The outputs and shapes I receive are:

z_mean has a shape of torch.Size([20, 12])
shape of z after being sampled in the model is torch.Size([20, 12])
alpha known for observed y has the shape of torch.Size([20])
supervised y looks like: tensor([1., 0., 0., 0., 0., 0., 0., 0., 0., 0., 1., 1., 0., 0., 0., 0., 0., 0.,
        1., 1.])
decoder will use a supervised y with a shape of torch.Size([20])
decoder y shape torch.Size([20])
decoder z shape torch.Size([20, 12])

alpha shape from the encoder_y torch.Size([20])
Bernoulli to_event y shape is torch.Size([20])
Bernoulli to_event y values are tensor([1., 0., 0., 0., 0., 0., 0., 0., 0., 0., 1., 1., 0., 0., 0., 0., 0., 0.,
        1., 1.])
encoder z uses a guide y of shape is torch.Size([20])

However to make it happen, I also need to a shape control in the encoder_z:

class Encoder_z(nn.Module):
  def __init__(self,z_dim, hidden_dim,hidden_dim_mid,hidden_dim_bef):
    super().__init__()
    self.encoderzl1 = nn.Linear(input_size+output_size,hidden_dim)
    self.encoderzl2 = nn.Linear(hidden_dim,hidden_dim_mid)
    ...

  def forward(self,x,y):
    # Check dimension of y so this can be used with and without enumeration
    if y.dim() < 2:
      y = y.unsqueeze(1)
    data_combined = torch.cat((x,y), 1)
    ...

I use config_enumerate in my guide:

    ssvae = SSVAE()
    infer={"enumerate": "parallel"}
    ssvae.guide = config_enumerate(ssvae.guide,"parallel", expand=False) 
    pyro.clear_param_store()
    svi = SVI(ssvae.model, ssvae.guide, optimizer, loss=TraceEnum_ELBO(max_plate_nesting=1,strict_enumeration_warning=True))

Then, in this case, I can manage to do enumeration with to_event(1) but then are my Bernoulli’s in model and guide still independent in their sampling? ( because they are under pyro.plate) Because I need each Bernoulli sampling to be independent from one another…( a new alpha = a new choice of Bernoulli )
Or do I need to say pyro.plate('my_plate', 20) to declare independence for 20 values?
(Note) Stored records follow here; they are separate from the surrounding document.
-- ==== Sys2Proof/Machine/Status.lean ====
section
/-! DEFINITION. The status codes of responses (Table 13-6 and the chapters that R394 names). -/


namespace Sys2Proof.Machine.St

abbrev ok : Nat := 0x0000
abbrev freeDeferred : Nat := 0x0001
abbrev notActive : Nat := 0x0002
abbrev badMessage : Nat := 0x0101
abbrev badOpcode : Nat := 0x0102
abbrev tooLong : Nat := 0x0103
abbrev staleSeq : Nat := 0x0104
abbrev sessionExpired : Nat := 0x0105
abbrev noRoute : Nat := 0x0106
abbrev busy : Nat := 0x0107
abbrev aborted : Nat := 0x0108
abbrev noObject : Nat := 0x0201
abbrev readOnly : Nat := 0x0202
abbrev writeOnly : Nat := 0x0203
abbrev accessLevel : Nat := 0x0204
abbrev notIdle : Nat := 0x0205
abbrev badType : Nat := 0x0206
abbrev badTime : Nat := 0x0207
abbrev badValue : Nat := 0x0301
abbrev badSize : Nat := 0x0302
abbrev badFormat : Nat := 0x0303
abbrev badTable : Nat := 0x0304
abbrev badImage : Nat := 0x0305
abbrev badHandle : Nat := 0x0306
abbrev staleHandle : Nat := 0x0307
abbrev playlistBad : Nat := 0x0308
abbrev decode : Nat := 0x0309
abbrev poisoned : Nat := 0x030A
abbrev commitPending : Nat := 0x0401
abbrev notReady : Nat := 0x0402
abbrev interlocked : Nat := 0x0403
abbrev bufferWriting : Nat := 0x0404
abbrev bufferRetiring : Nat := 0x0405
abbrev bufferInUse : Nat := 0x0406
abbrev layerOff : Nat := 0x0407
abbrev queueFull : Nat := 0x0408
abbrev flipMismatch : Nat := 0x0409
abbrev creditInUse : Nat := 0x040A
abbrev kernelExists : Nat := 0x040B
abbrev kernelInUse : Nat := 0x040C
abbrev noMemory : Nat := 0x0501
abbrev noHandle : Nat := 0x0502
abbrev noSlot : Nat := 0x0503
abbrev scalers : Nat := 0x0504
abbrev capacity : Nat := 0x0505
abbrev planInfeasible : Nat := 0x0601
abbrev windowMin : Nat := 0x0602
abbrev planeRate : Nat := 0x0603
abbrev levelFloor : Nat := 0x0604
abbrev planTooLarge : Nat := 0x0605
abbrev bandwidth : Nat := 0x0606
abbrev compute : Nat := 0x0607
abbrev cameraOutput : Nat := 0x0608
abbrev cameraWindow : Nat := 0x0609
abbrev viewPlacement : Nat := 0x060A
abbrev tileConfig : Nat := 0x060B
abbrev tileMember : Nat := 0x060C
abbrev layerBinding : Nat := 0x060D
abbrev groupSpan : Nat := 0x060E
abbrev scaleRange : Nat := 0x060F
abbrev warpRange : Nat := 0x0610
abbrev chainBad : Nat := 0x0611
abbrev flowConfig : Nat := 0x0612
abbrev flowRate : Nat := 0x0613
abbrev flowBinding : Nat := 0x0614
abbrev lwTiming : Nat := 0x0615
abbrev lwLate : Nat := 0x0616
abbrev noKey : Nat := 0x0701
abbrev signature : Nat := 0x0702
abbrev nodeLost : Nat := 0x0801
abbrev role : Nat := 0x0802
abbrev positionConflict : Nat := 0x0803
abbrev sysTiming : Nat := 0x0804
abbrev loopConfig : Nat := 0x0901
abbrev calBusy : Nat := 0x0A01
abbrev calState : Nat := 0x0A02
abbrev calRepeat : Nat := 0x0A03
abbrev calTimeout : Nat := 0x0A04
abbrev snapshotSerial : Nat := 0x0A05
abbrev snapshotDigest : Nat := 0x0A06
abbrev calSourceInUse : Nat := 0x0A07
abbrev headroom : Nat := 0x0A08
abbrev calInterrupted : Nat := 0x0A09
abbrev stateRequest : Nat := 0x0B01
abbrev recoveryCause : Nat := 0x0B02
abbrev wakeTime : Nat := 0x0B03
abbrev ruleBad : Nat := 0x0B04
abbrev logRange : Nat := 0x0C01
abbrev rollback : Nat := 0x0D01
abbrev rollbackSlot : Nat := 0x0D02
abbrev keyUsed : Nat := 0x0D03
abbrev bundleIncomplete : Nat := 0x0D04
abbrev notStaged : Nat := 0x0D05
abbrev fwState : Nat := 0x0D06
abbrev reserved : Nat := 0x2D00

end Sys2Proof.Machine.St
end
If I apply pyro.plate('my_plate', 20) and remove to_event(1) from Bernoullis in model and guide (both), then Bernoulli starts to give [2,1].
If I keep both pyro.plate('my_plate', 20) and to_event(1) in model and guide, then the shape of Bernoulli is [20,20] which is not what I want.

I would appreciate to hear back from you when you have time, as I am very confused with the dependencies and why to_event(1) gives a vector and plate does not do any effect… I am quite stuck here…

Thank you and I apologize for the super long question!